Wanted: angry young women (and men)

24 Sep

We’re welcoming new students to the university this week. Expectations are high: they have every right to expect that we know what we’re doing. But they shouldn’t…

Tomorrow’s leaders are people who know they can do better, who see a gap in the market and have the commitment to go for it. Here are some of that gaps that exist:

  • Why isn’t public relations a proper profession?
  • Why can’t anyone explain how PR differs from marketing?
  • Why don’t lecturers and current PR practitioners understand social media?
  • Why is there such a disconnect between theory and practice?
  • Why is media relations still so important a PR tool (see discussion below)?

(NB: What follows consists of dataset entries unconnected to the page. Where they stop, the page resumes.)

-- ==== Sys2Proof/Laws/Memory.lean ====
section
/-! SUPPORT. Element-addressed memory: read after write, the canonical form, bounds, and the passage to
and from lists. -/

namespace Sys2Proof.Machine

variable {n : Nat} {fill : BitVec n}

/-! ## The listed cells -/

/-- The canonical form of a list of cells. -/
abbrev CellsWf (fill : BitVec n) (l : List (Nat × BitVec n)) : Prop :=
  l.Pairwise (fun x y => x.1 < y.1) ∧ ∀ c ∈ l, c.2 ≠ fill

theorem cellsRead_of_forall_ne {l : List (Nat × BitVec n)} {i : Nat} (h : ∀ c ∈ l, c.1 ≠ i) :
    cellsRead fill l i = fill := by
  induction l with
  | nil => rfl
  | cons c t ih =>
    have hc : i ≠ c.1 := fun e => h c (by simp) e.symm
    simp [cellsRead, hc, ih fun d hd => h d (by simp [hd])]

theorem cellsRead_cellsWrite_self {l : List (Nat × BitVec n)} (hs : l.Pairwise (fun x y => x.1 < y.1))
    (i : Nat) (v : BitVec n) : cellsRead fill (cellsWrite fill i v l) i = v := by
  induction l with
  | nil => by_cases hv : v = fill <;> simp [cellsWrite, cellsRead, hv]
  | cons c t ih =>
    obtain ⟨k, u⟩ := c
    obtain ⟨hk, ht⟩ := List.pairwise_cons.1 hs
    have absent : i ≤ k → cellsRead fill t i = fill := fun hik =>
      cellsRead_of_forall_ne fun d hd => by have := hk d hd; simp at this; omega
    unfold cellsWrite
    split
    · next hlt =>
      have hne : i ≠ k := by omega
      by_cases hv : v = fill <;> simp [cellsRead, hv, hne, absent (by omega)]
    · split
      · next heq =>
        by_cases hv : v = fill <;> simp [cellsRead, hv, heq]
        exact heq ▸ absent (by omega)
      · next hne => simp [cellsRead, hne, ih ht]

theorem cellsRead_cellsWrite_ne (l : List (Nat × BitVec n)) {i j : Nat} (v : BitVec n) (h : j ≠ i) :
    cellsRead fill (cellsWrite fill i v l) j = cellsRead fill l j := by
  induction l with
  | nil => by_cases hv : v = fill <;> simp [cellsWrite, cellsRead, hv, h]
  | cons c t ih =>
    obtain ⟨k, u⟩ := c
    unfold cellsWrite
    split
    · by_cases hv : v = fill <;> simp [cellsRead, hv, h]
    · split
      · next heq => by_cases hv : v = fill <;> simp [cellsRead, hv, h, ← heq]
      · by_cases hjk : j = k <;> simp [cellsRead, hjk, ih]

theorem mem_cellsWrite {l : List (Nat × BitVec n)} {i : Nat} {v : BitVec n} {c : Nat × BitVec n}
    (h : c ∈ cellsWrite fill i v l) : c ∈ l ∨ (c = (i, v) ∧ v ≠ fill) := by
  induction l with
  | nil =>
    by_cases hv : v = fill
    · simp [cellsWrite, hv] at h
    · simp [cellsWrite, hv] at h
      exact .inr ⟨h, hv⟩
  | cons d t ih =>
    obtain ⟨k, u⟩ := d
    unfold cellsWrite at h
    split at h
    · by_cases hv : v = fill
      · simp only [hv, ↓reduceIte] at h; exact .inl h
      · simp only [hv, ↓reduceIte, List.mem_cons] at h
        rcases h with h | h
        · exact .inr ⟨h, hv⟩
        · exact .inl (by simpa using h)
    · split at h
      · by_cases hv : v = fill
        · simp only [hv, ↓reduceIte] at h; exact .inl (by simp [h])
        · simp only [hv, ↓reduceIte, List.mem_cons] at h
          rcases h with h | h
          · exact .inr ⟨h, hv⟩
          · exact .inl (by simp [h])
      · rcases List.mem_cons.1 h with h | h
        · exact .inl (by simp [h])
        · rcases ih h with h | h
          · exact .inl (by simp [h])
          · exact .inr h

theorem cellsWrite_wf {l : List (Nat × BitVec n)} (h : CellsWf fill l) (i : Nat) (v : BitVec n) :
    CellsWf fill (cellsWrite fill i v l) := by
  refine ⟨?_, fun c hc => ?_⟩
  · have hs := h.1
    clear h
    induction l with
    | nil => by_cases hv : v = fill <;> simp [cellsWrite, hv]
    | cons d t ih =>
      obtain ⟨k, u⟩ := d
      obtain ⟨hk, ht⟩ := List.pairwise_cons.1 hs
      unfold cellsWrite
      split
      · next hlt =>
        by_cases hv : v = fill
        · simpa only [hv, ↓reduceIte] using hs
        · simp only [hv, ↓reduceIte]
          refine List.pairwise_cons.2 ⟨fun c hc => ?_, hs⟩
          rcases List.mem_cons.1 hc with rfl | hc
          · exact hlt
          · have := hk c hc; simp at this ⊢; omega
      · split
        · next heq =>
          by_cases hv : v = fill
          · simpa only [hv, ↓reduceIte] using ht
          · simp only [hv, ↓reduceIte]
            exact List.pairwise_cons.2 ⟨fun c hc => by have := hk c hc; simp at this ⊢; omega, ht⟩
        · next hlt hne =>
          refine List.pairwise_cons.2 ⟨fun c hc => ?_, ih ht⟩
          rcases mem_cellsWrite hc with hc | ⟨rfl, -⟩
          · exact hk c hc
          · simp; omega
  · rcases mem_cellsWrite hc with hc | ⟨rfl, hv⟩
    · exact h.2 c hc
    · exact hv

theorem mem_cellsOfList {vs : List (BitVec n)} {i : Nat} {c : Nat × BitVec n}
    (h : c ∈ cellsOfList fill i vs) : i ≤ c.1 ∧ c.1 < i + vs.length ∧ c.2 ≠ fill := by
  induction vs generalizing i with
  | nil => simp [cellsOfList] at h
  | cons v vs ih =>
    unfold cellsOfList at h
    split at h
    · obtain ⟨h1, h2, h3⟩ := ih h
      exact ⟨by omega, by simp; omega, h3⟩
    · next hv =>
      rcases List.mem_cons.1 h with rfl | h
      · exact ⟨le_refl _, by simp, hv⟩
      · obtain ⟨h1, h2, h3⟩ := ih h
        exact ⟨by omega, by simp; omega, h3⟩

theorem cellsOfList_pairwise (vs : List (BitVec n)) (i : Nat) :
    (cellsOfList fill i vs).Pairwise (fun x y => x.1 < y.1) := by
  induction vs generalizing i with
  | nil => simp [cellsOfList]
  | cons v vs ih =>
    unfold cellsOfList
    split
    · exact ih _
    · exact List.pairwise_cons.2 ⟨fun c hc => by have := (mem_cellsOfList hc).1; simp; omega, ih _⟩

theorem cellsRead_cellsOfList (vs : List (BitVec n)) (i j : Nat) :
    cellsRead fill (cellsOfList fill i vs) (i + j) = vs.getD j fill := by
  induction vs generalizing i j with
  | nil => simp [cellsOfList, cellsRead]
  | cons v vs ih =>
    unfold cellsOfList
    cases j with
    | zero =>
      split
      · next hv =>
        rw [cellsRead_of_forall_ne fun c hc => by have := (mem_cellsOfList hc).1; omega]
        simp [hv]
      · simp [cellsRead]
    | succ j =>
      have e : i + (j + 1) = (i + 1) + j := by omega
      split
      · rw [e, ih]; simp
      · have hne : i + (j + 1) ≠ i := by omega
        simp only [cellsRead, hne, ↓reduceIte]
        rw [e, ih]; simp

/-- Two canonical cell lists that read alike everywhere are equal. -/
theorem cells_ext {l m : List (Nat × BitVec n)} (hl : CellsWf fill l) (hm : CellsWf fill m)
    (h : ∀ i, cellsRead fill l i = cellsRead fill m i) : l = m := by
  induction l generalizing m with
  | nil =>
    cases m with
    | nil => rfl
    | cons c t =>
      have := h c.1
      simp only [cellsRead, ↓reduceIte] at this
      exact absurd this.symm (hm.2 c (by simp))
  | cons c t ih =>
    cases m with
    | nil =>
      have := h c.1
      simp only [cellsRead, ↓reduceIte] at this
      exact absurd this (hl.2 c (by simp))
    | cons d u =>
      obtain ⟨hk, ht⟩ := List.pairwise_cons.1 hl.1
      obtain ⟨hk', hu⟩ := List.pairwise_cons.1 hm.1
      have above : ∀ (w : List (Nat × BitVec n)) (k i : Nat), (∀ a ∈ w, k < a.1) → i ≤ k →
          cellsRead fill w i = fill := fun w k i hw hi =>
        cellsRead_of_forall_ne fun a ha => by have := hw a ha; omega
      have hcd : c.1 = d.1 := by
        rcases Nat.lt_trichotomy c.1 d.1 with hlt | heq | hlt
        · have := h c.1
          have hne : c.1 ≠ d.1 := by omega
          simp only [cellsRead, ↓reduceIte, hne] at this
          rw [above u d.1 c.1 hk' (by omega)] at this
          exact absurd this (hl.2 c (by simp))
        · exact heq
        · have := h d.1
          have hne : d.1 ≠ c.1 := by omega
          simp only [cellsRead, ↓reduceIte, hne] at this
          rw [above t c.1 d.1 hk (by omega)] at this
          exact absurd this.symm (hm.2 d (by simp))
      have hv : c.2 = d.2 := by
        have := h c.1
        simpa only [cellsRead, ↓reduceIte, ← hcd] using this
      have hcd' : c = d := Prod.ext hcd hv
      have htu : t = u := by
        refine ih ⟨ht, fun a ha => hl.2 a (by simp [ha])⟩ ⟨hu, fun a ha => hm.2 a (by simp [ha])⟩ fun i => ?_
        by_cases hi : i ≤ c.1
        · rw [above t c.1 i hk hi, above u d.1 i hk' (by omega)]
        · have hx := h i
          have h1 : i ≠ c.1 := by omega
          have h2 : i ≠ d.1 := by omega
          simpa only [cellsRead, h1, h2, ↓reduceIte] using hx
      rw [hcd', htu]

/-! ## Memory -/

namespace Memory

@[simp] theorem read_empty (i : Nat) : (Memory.empty : Memory n fill).read i = fill := rfl

theorem empty_wf : (Memory.empty : Memory n fill).wf := by simp [Memory.empty, Memory.wf]

theorem read_write_self {m : Memory n fill} (h : m.wf) (i : Nat) (v : BitVec n) :
    (m.write i v).read i = v := cellsRead_cellsWrite_self h.1 i v

theorem read_write_ne (m : Memory n fill) {i j : Nat} (v : BitVec n) (h : j ≠ i) :
    (m.write i v).read j = m.read j := cellsRead_cellsWrite_ne m.cells v h

theorem write_wf {m : Memory n fill} (h : m.wf) (i : Nat) (v : BitVec n) : (m.write i v).wf :=
  cellsWrite_wf h i v

theorem ofList_wf (vs : List (BitVec n)) : (Memory.ofList vs : Memory n fill).wf :=
  ⟨cellsOfList_pairwise vs 0, fun _ hc => (mem_cellsOfList hc).2.2⟩

theorem read_ofList (vs : List (BitVec n)) (i : Nat) :
    (Memory.ofList vs : Memory n fill).read i = vs.getD i fill := by
  simpa [Memory.read, Memory.ofList] using cellsRead_cellsOfList (fill := fill) vs 0 i

theorem ext_read {a b : Memory n fill} (ha : a.wf) (hb : b.wf) (h : ∀ i, a.read i = b.read i) : a = b := by
  obtain ⟨l⟩ := a
  obtain ⟨m⟩ := b
  exact congrArg Memory.mk (cells_ext ha hb h)

/-- All that a write does: one element, the canonical form, no index of its own beyond `i`. -/
theorem write_spec {m : Memory n fill} (h : m.wf) (i : Nat) (v : BitVec n) :
    (m.write i v).wf ∧ ∀ j, (m.write i v).read j = if j = i then v else m.read j :=
  ⟨write_wf h i v, fun j => by
    by_cases hj : j = i
    · simp [hj, read_write_self h]
    · simp [hj, read_write_ne m v hj]⟩

@[simp] theorem length_toList (m : Memory n fill) (len : Nat) : (m.toList len).length = len := by
  simp [Memory.toList]

theorem read_toList (m : Memory n fill) {len i : Nat} (h : i < len) :
    (m.toList len).getD i fill = m.read i := by simp [Memory.toList, h]

/-- An index outside every listed cell reads as the fill. -/
theorem read_of_within {m : Memory n fill} {len i : Nat} (h : ∀ c ∈ m.cells, c.1 < len) (hi : len ≤ i) :
    m.read i = fill := cellsRead_of_forall_ne fun c hc => by have := h c hc; omega

theorem write_within {m : Memory n fill} {len i : Nat} (h : ∀ c ∈ m.cells, c.1 < len) (hi : i < len)
    (v : BitVec n) : ∀ c ∈ (m.write i v).cells, c.1 < len := fun c hc => by
  rcases mem_cellsWrite hc with hc | ⟨rfl, -⟩
  · exact h c hc
  · exact hi

theorem ofList_within (vs : List (BitVec n)) :
    ∀ c ∈ (Memory.ofList vs : Memory n fill).cells, c.1 < vs.length := fun c hc => by
  have := (mem_cellsOfList hc).2.1
  omega

/-- A canonical memory inside `len` elements is the one its list of `len` elements describes. -/
theorem ofList_toList {m : Memory n fill} {len : Nat} (h : m.wf) (hw : ∀ c ∈ m.cells, c.1 < len) :
    (Memory.ofList (m.toList len) : Memory n fill) = m := by
  refine ext_read (ofList_wf _) h fun i => ?_
  rw [read_ofList]
  by_cases hi : i < len
  · exact read_toList m hi
  · rw [read_of_within hw (by omega), List.getD_eq_default _ _ (by simp; omega)]

end Memory

end Sys2Proof.Machine
end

If any of this makes you angry… good. If you don’t believe you can change the world now, then you never will.

6 Responses to “Wanted: angry young women (and men)”

  1. David Reich 25/09/2007 at 3:45 pm #

    I’ll give some very brief answers to the questions posed above. Each could be a lengthy discussion of itself.
    1) I never considered PR not to be a “proper” profession. If it’s done properly and professionally, it serves a valuable purpose for businesses and organizations. If this question means why are p.r. people not licensed, that’s another discussion. (I’ve been talking about licensing at my 2 cents, at http://reichcomm.typepad.com )
    2) It’s been explained many times. PR and marketing have many areas where they overlap. There are cases where p.r. is used as a marketing tool. There are also times when advertising and other marketing tactics may be used as a p.r. tool, to help communicate a point of view. They are not always separate… and why must they be?
    3) Some p.r. practicioners do understand social media, so this is a sweeping generality that’s unfair and inaccurate. Because it’s such a new medium, p.r. people (and marketers as well) are still trying to find ways to utilize social media effectively and ethically. Unfortunatelky, there are still many p.r. practicioners who don’t seem to understand traditiional media or they wouldn’t pitch reporters stories that are off-target or call them on deadline. Both are common complains we hear from the media.
    4) I can;t explain this one. It’s a good question. People may talk a good game, but when it comes down to it, they’ll take shortcuts or forget about ethics in order to achieve their goal. I’m afraid this is true in many professions and is not unqiue to public relations.
    5) Media relations remains an important p.r. tool because there’s demand for it. If business and organizations could find a way to get their messages out without paying us to help them, they’d use it and we’d be looking for other work.
    Media relations tactics could stand some improvement. Too many needless news releases, for example, are sent out to long lists that include media and others who shouldn’t be receiving them. Too many p.r. people still hound reporters, call on deadline or without a clue of what that reporter covers, and then they won’t take no for an answer.
    But media relations still serves a necessary purpose, as do all the other areas of public relations that often get overlooked.
    These brief and simplified answers come from 35 years in the p.r. business in the U.S., working in this nation’s most competitive market — New York City. I’ve done mainly media relations, but my work hasd also encompassed investor relations, employee relations, criis planning and communications, executive speechwriting and more.

  2. Heather Yaxley 25/09/2007 at 5:13 pm #

    I would like to think your students can start to find the answers to some of these questions among the many excellent texts, journal articles and blogs that are available to enquiring minds.
    Personally, I think that the 4th question helps explain some of the others. If more practitioners understood what some of the academics are pondering, and vice versa, then we might be closer to PR as a profession, differentiating PR from marketing (where appropriate) and challenging media relations as the only tool in the village.
    As we discussed the other day, I am hopeful that this year’s students will have some social media understanding – not least to be engaging with online discussion, eg here and at PR Conversations, etc.
    As David said, there are many lecturers and current PR practitioners who do understand social media. I believe we’ll move further along the adoption curve this year.

  3. Philip 25/09/2007 at 8:12 pm #

    Great questions. You, I and our colleagues have three years to try and help people get angry enough to answer them, rather than taking the easier option of snuffing out their burgeoning sparks of anger and creativity by our own middle aged complacency! Bon voyage – your lot are in good hands.

  4. Richard Bailey 26/09/2007 at 9:16 am #

    Thanks, all. I managed to spark some fellow practitioners and educators – but have not yet managed to fire up my new students.

  5. Katy Marshall 26/09/2007 at 5:13 pm #

    I’m sure most of the new first year students are still trying to get their head around the question ‘What is PR?’ and the fact their life won’t really be like Samantha Jones’s!
    Challenging theories and asking questions like these will come as their understanding grows and their knowledge of the industry is developed through hands on experience, as well as academic study!

  6. Derek Hodge 27/09/2007 at 12:32 pm #

    “Why can’t anyone explain how PR differs from marketing?”
    If this isn’t a rhetorical question then you’re in the wrong job.